**** Material to process ****
-- ==== Sys2Proof/Machine/Service.lean ====
section
/-!
DEFINITION. The service port: what each request does at its owner (09, 10), the checks and the exchange (R153 to R156, R177).
-/
namespace Sys2Proof.Machine

/-- What an owner answers: the state it leaves, the result and the contents of the response. -/
abbrev Answer := State × Result × List Byte

/-! ### The steering requests -/

/-- STEER at the steering table (R9, R10, R162). -/
def State.serveSteer (b : Bank) (r : LRow) (s : State) : Answer :=
  match s.steerClaim b r .managed with
  | (s1, .steering d none) => (s1, .accepted, [0x00, byteOf d.val])
  | (s1, .steering d (some f)) => (s1, .accepted, [0x01, byteOf d.val, byteOf f.val])
  | (s1, .noSpare) => (s1, .noSpare, [])
  | (s1, .queueFull) => (s1, .queueFull, [])
  | (s1, .busy) => (s1, .busy, [])
  | (s1, .isSealed) => (s1, .isSealed, [])

/-- RELEASE of a MIGRATING record whose job is pending: the cancel (R12, R163). -/
def State.cancelMove (b : Bank) (r : LRow) (d : Spare) (e : Rec) (old : Option (Spare × Bool)) (s : State) : Answer :=
  (({ s with migQueue := s.migQueue.erase (b, r) }).setBank b ((s.bank b).giveUp d e old), .ok,
    [if old.isSome then 0x01 else 0x00, byteOf d.val])

/-- Whether the engine is COPYING or RECOPYING and its chunk job does not hold the bank, so that an abort takes effect at once (R85). -/
def State.abortable (s : State) (a : Active) : Bool :=
  (decide (a.phase = .copying) || decide (a.phase = .recopying)) && decide ((s.bank a.bank).shadow ≠ .claimed .copy)

/-- RELEASE of the MIGRATING record of the active job (R13, R85, R163). -/
def State.releaseActive (a : Active) (s : State) : Answer :=
  let a1 := { a with abort := true }
  if a.abort then (s, .accepted, [0x02])
  else if s.abortable a then (s.abortNow a1, .accepted, [0x02])
  else ({ s with active := some a1 }, .accepted, [0x02])

/-- RELEASE of a STEERED record: the return (R14, R163). -/
def State.startReturn (b : Bank) (r : LRow) (d : Spare) (e : Rec) (s : State) : Answer :=
  if s.queueFull then (s, .queueFull, [])
  else ((s.setBank b ((s.bank b).restate d e .returning)).queueJob b r, .accepted, [0x03])

/-- RELEASE at the steering table (R12 to R14, R163). A MIGRATING record has its job pending or active (R70); one with neither, which R70
rules out, is treated as pending (log 26). -/
def State.serveRelease (b : Bank) (r : LRow) (s : State) : Answer :=
  match (s.bank b).recOf r with
  | none => (s, .notFound, [])
  | some (d, e) =>
    match e.state with
    | .migrating old =>
      match s.active with
      | some a => if a.bank = b ∧ a.row = r then s.releaseActive a else s.cancelMove b r d e old
      | none => s.cancelMove b r d e old
    | .steered => s.startReturn b r d e
    | .fused _ => (s, .isSealed, [])
    | .returning | .sealing _ => (s, .busy, [])

/-- SEAL at the steering table and the fuse store (R15, R142, R164). -/
def State.serveSeal (b : Bank) (r : LRow) (s : State) : Answer :=
  match (s.bank b).recOf r with
  | none => (s, .notFound, [])
  | some (d, e) =>
    match e.state with
    | .migrating _ | .returning | .sealing _ => (s, .busy, [])
    | .fused _ => (s, .isSealed, [])
    | .steered =>
      match s.programmerRefuses, toFin? 64 s.nextFree with
      | some r', _ => (s, r', [])
      | none, some n =>
        ((s.setBank b ((s.bank b).restate d e (.sealing n))).startProgramming n (.row b r d), .accepted, [0x00, byteOf n.val])
      | none, none => (s, .fuseFull, [])

/-- VOID at the steering table and the fuse store (R18, R142, R165). -/
def State.serveVoid (b : Bank) (d : Spare) (withSeal : Bool) (s : State) : Answer :=
  let marked := s.setBank b ((s.bank b).setSpare d (.bad false))
  match (s.bank b).spares.get d, withSeal with
  | .held, _ => (s, .inUse, [])
  | .free, false => (marked, .ok, [])
  | .bad _, false => (s, .ok, [])
  | .bad true, true => (s, .ok, [])
  | .free, true | .bad false, true =>
    match s.programmerRefuses, toFin? 64 s.nextFree with
    | some r, _ => (s, r, [])
    | none, some n => (marked.startProgramming n (.void b d), .accepted, [0x00, byteOf n.val])
    | none, none => (s, .fuseFull, [])

/-! ### The other requests -/

/-- LOOKUP (R158). -/
def State.serveLookup (b : Bank) (r : LRow) (s : State) : Answer :=
  if ((s.bank b).recOf r).isSome || (suspectOf s.suspectList b r).isSome then (s, .ok, s.lookupContents b r) else (s, .notFound, [])

/-- FORGET (R134, R166). -/
def State.serveForget (b : Bank) (r : LRow) (s : State) : Answer :=
  if (suspectOf s.suspectList b r).isSome then ({ s with suspectList := withoutSuspect s.suspectList b r }, .ok, [])
  else (s, .notFound, [])

/-- SET (R167): the response carries the value before. -/
def State.serveSet (i : Item) (v : Nat) (s : State) : Answer :=
  ({ s with settings := s.settings.set i v }, .ok, twoBytes (s.settings.get i))

/-- NOTICE_ACK (R175). That a NOT_FOUND response carries its count first, as an OK response does, is the model's choice (log 21). -/
def State.serveAck (k : NoticeKind) (s : State) : Answer :=
  if (s.notice k).pending then (s.setNotice k (s.notice k).acked, .ok, (s.notice k).bytes)
  else (s, .notFound, ({ s.notice k with count := 0 }).bytes)

/-- MASK (R172): the response carries the setting before and the entry. -/
def State.serveMask (k : NoticeKind) (on : Bool) (s : State) : Answer :=
  (s.setNotice k { s.notice k with masked := on }, .ok,
    flagByte (s.notice k).masked :: flagByte (s.notice k).pending :: (s.notice k).bytes)

/-- A request that passed the port's checks, taken by its owner as one event (R153). That FORGET_ALL carries its count, 0..32, in one byte is
the width R178 gives each count; R178 does not name FORGET_ALL among its responses (log 21). -/
def State.serve (c : Call) (s : State) : Answer :=
  match c with
  | .status => (s, .ok, s.statusContents)
  | .lookup b r => s.serveLookup b r
  | .list b => (s, .ok, listContents b (s.bank b))
  | .bank b => (s, .ok, (s.bank b).contents)
  | .steer b r => s.serveSteer b r
  | .release b r => s.serveRelease b r
  | .seal b r => s.serveSeal b r
  | .void b d f => s.serveVoid b d f
  | .suspects => (s, .ok, suspectsContents s.suspectList)
  | .forget b r => s.serveForget b r
  | .forgetAll => ({ s with suspectList := [] }, .ok, [byteOf s.suspectList.length])
  | .fuse n => (s, .ok, s.fuseContents n)
  | .set i v => s.serveSet i v
  | .get i => (s, .ok, twoBytes (s.settings.get i))
  | .noticeTop => (s, .ok, s.noticeTopContents)
  | .noticeAck k => s.serveAck k
  | .mask k on => s.serveMask k on

/-! ### The exchange -/

/-- The response of the request being served is ready: it is placed in the port, and SERVING becomes ANSWERED (R153). -/
def State.responseReady (s : State) : State :=
  match s.exchange with
  | .serving _ response => { s with exchange := .answered response }
  | .idle | .answered _ => s

/-- The response becomes ready within the step, unless it is late. Which step it becomes ready in is an operand (log 20). -/
def State.readyUnless (late : Bool) (s : State) : State := if late then s else s.responseReady

/-- SERVING is entered with a request, which its owner has taken or the port has refused, and its response (R153); and the response is then
ready, unless it is late. -/
def State.respond (late : Bool) (request : List Byte) (xn code : Byte) (r : Result) (contents : List Byte) (s : State) : State :=
  ({ s with exchange := .serving request (responseFrame xn code r contents) }).readyUnless late

/-- Whether a changing request repeats the last changing request taken (R156). -/
def State.repeats (s : State) (xn : Byte) (q : Request) : Option LastChanging :=
  if q.changing then s.lastChanging.filter fun l => decide (l.code = q.code) && decide (l.xn = xn) && decide (l.fields = q.fields)
  else none

/-- The last changing request record after a request was taken (R156). -/
def State.record (xn : Byte) (q : Request) (r : Result) (contents : List Byte) (s : State) : State :=
  if q.changing then
    { s with lastChanging := some { code := q.code, xn := xn, fields := q.fields, result := r, contents := contents } }
  else s

/-- A request answered by the port with a result and contents. -/
def State.answer (late : Bool) (xn : Byte) (q : Request) (r : Result) (contents : List Byte) (s : State) : State :=
  s.respond late (requestFrame xn q) xn q.code r contents

/-- A request taken past checks 1 to 3: refused by checks 4 and 5, or served and answered (R153, R155). -/
def State.takeCall (late : Bool) (xn : Byte) (q : Request) (s : State) : State :=
  match checkRequest q with
  | .error r => s.answer late xn q r []
  | .ok c =>
    let y := s.serve c
    (y.1.record xn q y.2.1 y.2.2).answer late xn q y.2.1 y.2.2

/-- A request frame of Table 11-4 completed: not taken while RESET_N is low; discarded while SERVING, and the request being served continues;
else checked and taken (R146, R153, R154, R155). -/
def State.takeRequest (late : Bool) (xn : Byte) (q : Request) (s : State) : State :=
  match s.part, s.exchange with
  | .reset, _ => s
  | _, .serving _ _ => s.readyUnless late
  | .loading, .idle | .loading, .answered _ =>
    if q = .status then s.takeCall late xn q else s.answer late xn q .notReady []
  | .running, .idle | .running, .answered _ =>
    match s.repeats xn q with
    | some l => s.answer late xn q .exists (l.result.code :: l.contents)
    | none => s.takeCall late xn q

/-- A request frame completed, read by its bytes (R154, R155, R177). -/
def State.takeRequestFrame (late : Bool) (frame : List Byte) (s : State) : State :=
  match parseRequestFrame frame with
  | none => s
  | some (_, xn, some q) => s.takeRequest late xn q
  | some (code, xn, none) =>
    match s.part, s.exchange with
    | .reset, _ => s
    | _, .serving _ _ => s.readyUnless late
    | _, _ => s.respond late frame xn code .unknownRequest []

/-- The frame that a response read finds (R153, R154). -/
def State.readFrame (s : State) : List Byte :=
  match s.exchange with
  | .idle => statusFrame 0x01
  | .serving _ _ => statusFrame 0x02
  | .answered f => f

/-- The exchange after `n` bytes of a response frame have been clocked out: read to its end, an answer is removed (R153, R177). -/
def State.exchangeAfterRead (s : State) (n : Nat) : Exchange :=
  match s.exchange with
  | .answered f => if f.length ≤ n then .idle else .answered f
  | .idle => .idle
  | .serving q f => .serving q f

/-- `n` bytes of a response clocked out: 0xFF beyond its end (R177); while RESET_N is low, bytes that cannot be relied on (R169; log
8). A read that finds the port SERVING finds *response pending*, and the response is ready after it unless it is late (R154; log 20). -/
def State.readResponse (late : Bool) (n : Nat) (s : State) : State :=
  if s.part = .reset then
    { s with servicePortOut := (List.range n).map (fun i => Config.freeByte (s.freeCount + i)), freeCount := s.freeCount + n }
  else
    ({ s with
      servicePortOut := (s.readFrame ++ List.replicate n 0xFF).take n, exchange := s.exchangeAfterRead n }).readyUnless late

end Sys2Proof.Machine
end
****
What you have to do » Take from the material above the lines running from the one with "def State.serveForget (b" through the one with "s.serveLookup b r", and repeat them exactly, with nothing else.

Solution to this exercise »
def State.serveForget (b : Bank) (r : LRow) (s : State) : Answer :=
  if (suspectOf s.suspectList b r).isSome then ({ s with suspectList := withoutSuspect s.suspectList b r }, .ok, [])
  else (s, .notFound, [])

/-- SET (R167): the response carries the value before. -/
def State.serveSet (i : Item) (v : Nat) (s : State) : Answer :=
  ({ s with settings := s.settings.set i v }, .ok, twoBytes (s.settings.get i))

/-- NOTICE_ACK (R175). That a NOT_FOUND response carries its count first, as an OK response does, is the model's choice (log 21). -/
def State.serveAck (k : NoticeKind) (s : State) : Answer :=
  if (s.notice k).pending then (s.setNotice k (s.notice k).acked, .ok, (s.notice k).bytes)
  else (s, .notFound, ({ s.notice k with count := 0 }).bytes)

/-- MASK (R172): the response carries the setting before and the entry. -/
def State.serveMask (k : NoticeKind) (on : Bool) (s : State) : Answer :=
  (s.setNotice k { s.notice k with masked := on }, .ok,
    flagByte (s.notice k).masked :: flagByte (s.notice k).pending :: (s.notice k).bytes)

/-- A request that passed the port's checks, taken by its owner as one event (R153). That FORGET_ALL carries its count, 0..32, in one byte is
the width R178 gives each count; R178 does not name FORGET_ALL among its responses (log 21). -/
def State.serve (c : Call) (s : State) : Answer :=
  match c with
  | .status => (s, .ok, s.statusContents)
  | .lookup b r => s.serveLookup b r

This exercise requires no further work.